Analysis of Bernard Binlin Dadié’s I Thank God

This 13-line free-verse poem starts with gratitude, “I thank you, my God, / for having created me black,” and establishes a mood of celebration. The next line, a continuation of the initial thought, creates a startling counterpoint: “for making me the mixture of all sufferings.” The initial mood of rejoicing is negated, leaving a feeling of tremendous weight and shared pain.

This impression is reinforced when the narrator asserts that white is a color of special status, “the color of occasions,” while black is drab and heavy, “the color of every day.” The feeling of burden is strengthened when the poet, now a metonym for Africa, states, “I have been carrying the world / since the beginning of time,” a reference to every form of exploitation and abuse that Black peoples everywhere have endured. In this poem, Dadié, spokesperson for the “dark” continent, both cries and decries the suffering of his people.

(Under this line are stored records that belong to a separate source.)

-- ==== Sys2Proof/Laws/State.lean ====
section
/-! SUPPORT. What each field holds after each shared operation, one conjunct per field, all by `rfl`;
`simp` uses every conjunct as a rewrite rule, so that no later proof unfolds a record update. -/

namespace Sys2Proof.Machine

/-- `emit` writes `hist`. -/
@[simp] theorem emit_fields (s : State) (e : Event) :
    (s.emit e).profile = s.profile ∧
    (s.emit e).tstate = s.tstate ∧
    (s.emit e).cfg = s.cfg ∧
    (s.emit e).cfgValid = s.cfgValid ∧
    (s.emit e).busOpen = s.busOpen ∧
    (s.emit e).pinMode = s.pinMode ∧
    (s.emit e).pinLevel = s.pinLevel ∧
    (s.emit e).ctrl = s.ctrl ∧
    (s.emit e).deviceId = s.deviceId ∧
    (s.emit e).devValid = s.devValid ∧
    (s.emit e).stopped = s.stopped ∧
    (s.emit e).stopReq = s.stopReq ∧
    (s.emit e).owner = s.owner ∧
    (s.emit e).pending = s.pending ∧
    (s.emit e).rr = s.rr ∧
    (s.emit e).outstanding = s.outstanding ∧
    (s.emit e).seq = s.seq ∧
    (s.emit e).k = s.k ∧
    (s.emit e).hist = s.hist ++ [e] ∧
    (s.emit e).turn = s.turn ∧
    (s.emit e).inbox = s.inbox ∧
    (s.emit e).sched = s.sched ∧
    (s.emit e).answers = s.answers ∧
    (s.emit e).draws = s.draws :=
  ⟨rfl, rfl, rfl, rfl, rfl, rfl, rfl, rfl, rfl, rfl, rfl, rfl, rfl, rfl, rfl, rfl, rfl, rfl, rfl, rfl, rfl, rfl, rfl, rfl⟩

/-- `drawn` writes the answer script and the draw counter. -/
@[simp] theorem drawn_fields (s : State) :
    (s.drawn).profile = s.profile ∧
    (s.drawn).tstate = s.tstate ∧
    (s.drawn).cfg = s.cfg ∧
    (s.drawn).cfgValid = s.cfgValid ∧
    (s.drawn).busOpen = s.busOpen ∧
    (s.drawn).pinMode = s.pinMode ∧
    (s.drawn).pinLevel = s.pinLevel ∧
    (s.drawn).ctrl = s.ctrl ∧
    (s.drawn).deviceId = s.deviceId ∧
    (s.drawn).devValid = s.devValid ∧
    (s.drawn).stopped = s.stopped ∧
    (s.drawn).stopReq = s.stopReq ∧
    (s.drawn).owner = s.owner ∧
    (s.drawn).pending = s.pending ∧
    (s.drawn).rr = s.rr ∧
    (s.drawn).outstanding = s.outstanding ∧
    (s.drawn).seq = s.seq ∧
    (s.drawn).k = s.k ∧
    (s.drawn).hist = s.hist ∧
    (s.drawn).turn = s.turn ∧
    (s.drawn).inbox = s.inbox ∧
    (s.drawn).sched = s.sched ∧
    (s.drawn).answers = s.answers.tail ∧
    (s.drawn).draws = s.draws + 1 :=
  ⟨rfl, rfl, rfl, rfl, rfl, rfl, rfl, rfl, rfl, rfl, rfl, rfl, rfl, rfl, rfl, rfl, rfl, rfl, rfl, rfl, rfl, rfl, rfl, rfl⟩

/-- `latch` writes the running command's answer. -/
@[simp] theorem latch_fields (s : State) (r : Answer) :
    (s.latch r).profile = s.profile ∧
    (s.latch r).tstate = s.tstate ∧
    (s.latch r).cfg = s.cfg ∧
    (s.latch r).cfgValid = s.cfgValid ∧
    (s.latch r).busOpen = s.busOpen ∧
    (s.latch r).pinMode = s.pinMode ∧
    (s.latch r).pinLevel = s.pinLevel ∧
    (s.latch r).ctrl = s.ctrl ∧
    (s.latch r).deviceId = s.deviceId ∧
    (s.latch r).devValid = s.devValid ∧
    (s.latch r).stopped = s.stopped ∧
    (s.latch r).stopReq = s.stopReq ∧
    (s.latch r).owner = s.owner ∧
    (s.latch r).pending = s.pending ∧
    (s.latch r).rr = s.rr ∧
    (s.latch r).outstanding = s.outstanding ∧
    (s.latch r).seq = (s.seq.map fun q => { q with answer := r }) ∧
    (s.latch r).k = s.k ∧
    (s.latch r).hist = s.hist ∧
    (s.latch r).turn = s.turn ∧
    (s.latch r).inbox = s.inbox ∧
    (s.latch r).sched = s.sched ∧
    (s.latch r).answers = s.answers ∧
    (s.latch r).draws = s.draws :=
  ⟨rfl, rfl, rfl, rfl, rfl, rfl, rfl, rfl, rfl, rfl, rfl, rfl, rfl, rfl, rfl, rfl, rfl, rfl, rfl, rfl, rfl, rfl, rfl, rfl⟩

/-- `goto` writes the running command's position. -/
@[simp] theorem goto_fields (s : State) (pos : Pos) :
    (s.goto pos).profile = s.profile ∧
    (s.goto pos).tstate = s.tstate ∧
    (s.goto pos).cfg = s.cfg ∧
    (s.goto pos).cfgValid = s.cfgValid ∧
    (s.goto pos).busOpen = s.busOpen ∧
    (s.goto pos).pinMode = s.pinMode ∧
    (s.goto pos).pinLevel = s.pinLevel ∧
    (s.goto pos).ctrl = s.ctrl ∧
    (s.goto pos).deviceId = s.deviceId ∧
    (s.goto pos).devValid = s.devValid ∧
    (s.goto pos).stopped = s.stopped ∧
    (s.goto pos).stopReq = s.stopReq ∧
    (s.goto pos).owner = s.owner ∧
    (s.goto pos).pending = s.pending ∧
    (s.goto pos).rr = s.rr ∧
    (s.goto pos).outstanding = s.outstanding ∧
    (s.goto pos).seq = (s.seq.map fun q => { q with pos := pos }) ∧
    (s.goto pos).k = s.k ∧
    (s.goto pos).hist = s.hist ∧
    (s.goto pos).turn = s.turn ∧
    (s.goto pos).inbox = s.inbox ∧
    (s.goto pos).sched = s.sched ∧
    (s.goto pos).answers = s.answers ∧
    (s.goto pos).draws = s.draws :=
  ⟨rfl, rfl, rfl, rfl, rfl, rfl, rfl, rfl, rfl, rfl, rfl, rfl, rfl, rfl, rfl, rfl, rfl, rfl, rfl, rfl, rfl, rfl, rfl, rfl⟩

/-- `transfer` draws an answer, records one `Xfer` and keeps the answer. -/
@[simp] theorem transfer_fields (s : State) (out : Frame) :
    (s.transfer out).profile = s.profile ∧
    (s.transfer out).tstate = s.tstate ∧
    (s.transfer out).cfg = s.cfg ∧
    (s.transfer out).cfgValid = s.cfgValid ∧
    (s.transfer out).busOpen = s.busOpen ∧
    (s.transfer out).pinMode = s.pinMode ∧
    (s.transfer out).pinLevel = s.pinLevel ∧
    (s.transfer out).ctrl = s.ctrl ∧
    (s.transfer out).deviceId = s.deviceId ∧
    (s.transfer out).devValid = s.devValid ∧
    (s.transfer out).stopped = s.stopped ∧
    (s.transfer out).stopReq = s.stopReq ∧
    (s.transfer out).owner = s.owner ∧
    (s.transfer out).pending = s.pending ∧
    (s.transfer out).rr = s.rr ∧
    (s.transfer out).outstanding = s.outstanding ∧
    (s.transfer out).seq = (s.seq.map fun q => { q with answer := s.nextAnswer out.length }) ∧
    (s.transfer out).k = s.k ∧
    (s.transfer out).hist = s.hist ++ [.xfer out (s.nextAnswer out.length)] ∧
    (s.transfer out).turn = s.turn ∧
    (s.transfer out).inbox = s.inbox ∧
    (s.transfer out).sched = s.sched ∧
    (s.transfer out).answers = s.answers.tail ∧
    (s.transfer out).draws = s.draws + 1 :=
  ⟨rfl, rfl, rfl, rfl, rfl, rfl, rfl, rfl, rfl, rfl, rfl, rfl, rfl, rfl, rfl, rfl, rfl, rfl, rfl, rfl, rfl, rfl, rfl, rfl⟩

/-- `openTransport` draws an answer, records one `Open` and keeps the answer. -/
@[simp] theorem openTransport_fields (s : State) :
    (s.openTransport).profile = s.profile ∧
    (s.openTransport).tstate = s.tstate ∧
    (s.openTransport).cfg = s.cfg ∧
    (s.openTransport).cfgValid = s.cfgValid ∧
    (s.openTransport).busOpen = s.busOpen ∧
    (s.openTransport).pinMode = s.pinMode ∧
    (s.openTransport).pinLevel = s.pinLevel ∧
    (s.openTransport).ctrl = s.ctrl ∧
    (s.openTransport).deviceId = s.deviceId ∧
    (s.openTransport).devValid = s.devValid ∧
    (s.openTransport).stopped = s.stopped ∧
    (s.openTransport).stopReq = s.stopReq ∧
    (s.openTransport).owner = s.owner ∧
    (s.openTransport).pending = s.pending ∧
    (s.openTransport).rr = s.rr ∧
    (s.openTransport).outstanding = s.outstanding ∧
    (s.openTransport).seq = (s.seq.map fun q => { q with answer := s.nextAnswer 0 }) ∧
    (s.openTransport).k = s.k ∧
    (s.openTransport).hist = s.hist ++ [.openBus s.profile.busId s.profile.devId (s.nextAnswer 0).isOk] ∧
    (s.openTransport).turn = s.turn ∧
    (s.openTransport).inbox = s.inbox ∧
    (s.openTransport).sched = s.sched ∧
    (s.openTransport).answers = s.answers.tail ∧
    (s.openTransport).draws = s.draws + 1 :=
  ⟨rfl, rfl, rfl, rfl, rfl, rfl, rfl, rfl, rfl, rfl, rfl, rfl, rfl, rfl, rfl, rfl, rfl, rfl, rfl, rfl, rfl, rfl, rfl, rfl⟩

/-- `setClock` draws an answer, records one `SetClock`, keeps the answer and opens the bus on `ok`. -/
@[simp] theorem setClock_fields (s : State) :
    (s.setClock).profile = s.profile ∧
    (s.setClock).tstate = s.tstate ∧
    (s.setClock).cfg = s.cfg ∧
    (s.setClock).cfgValid = s.cfgValid ∧
    (s.setClock).busOpen = (s.busOpen || (s.nextAnswer 0).isOk) ∧
    (s.setClock).pinMode = s.pinMode ∧
    (s.setClock).pinLevel = s.pinLevel ∧
    (s.setClock).ctrl = s.ctrl ∧
    (s.setClock).deviceId = s.deviceId ∧
    (s.setClock).devValid = s.devValid ∧
    (s.setClock).stopped = s.stopped ∧
    (s.setClock).stopReq = s.stopReq ∧
    (s.setClock).owner = s.owner ∧
    (s.setClock).pending = s.pending ∧
    (s.setClock).rr = s.rr ∧
    (s.setClock).outstanding = s.outstanding ∧
    (s.setClock).seq = (s.seq.map fun q => { q with answer := s.nextAnswer 0 }) ∧
    (s.setClock).k = s.k ∧
    (s.setClock).hist = s.hist ++ [.setClock s.profile.spiHz (s.nextAnswer 0).isOk] ∧
    (s.setClock).turn = s.turn ∧
    (s.setClock).inbox = s.inbox ∧
    (s.setClock).sched = s.sched ∧
    (s.setClock).answers = s.answers.tail ∧
    (s.setClock).draws = s.draws + 1 :=
  ⟨rfl, rfl, rfl, rfl, rfl, rfl, rfl, rfl, rfl, rfl, rfl, rfl, rfl, rfl, rfl, rfl, rfl, rfl, rfl, rfl, rfl, rfl, rfl, rfl⟩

When the poet writes, “We are the night / we are the mystery,” he evokes the historical European view of Africa as a dark and mysterious continent, faintly implying the traditional European conceit that whites brought enlightenment to Black Africa. Yet the last two lines of the poem—“And with us, and for us, / there are the stars.”—restore the positive mood suggested by the opening. The stars, compasses in the sky, beacons of light and hope, shine for Dadié and his people. In closing his poem thus, the writer summons a shining road ahead for Africa and its peoples.

One last and intriguing aspect of the poem must be explored, the lines that read “and my smile on the world / created the day in the night.” Surely there is an allusion here to Africa as the cradle of life, the origin of humankind. This thought connects with the preceding lines: “I have been carrying the world / since the beginning of time.” Africa has borne not only the burden of the world’s suffering and pain; she has also carried the world in her womb. When Africa smiled, she gave life—and martyrs—to the world.

Bibliography
Dadié, Bernard Binlin. “Je remercie Dieu” (I Thank God). In La Ronde des jours, translated by Debra Popkin. In Encyclopedia of World Literature in the 20th Century, edited by Leonard S. Klein. New York: Frederick Unger, 1981.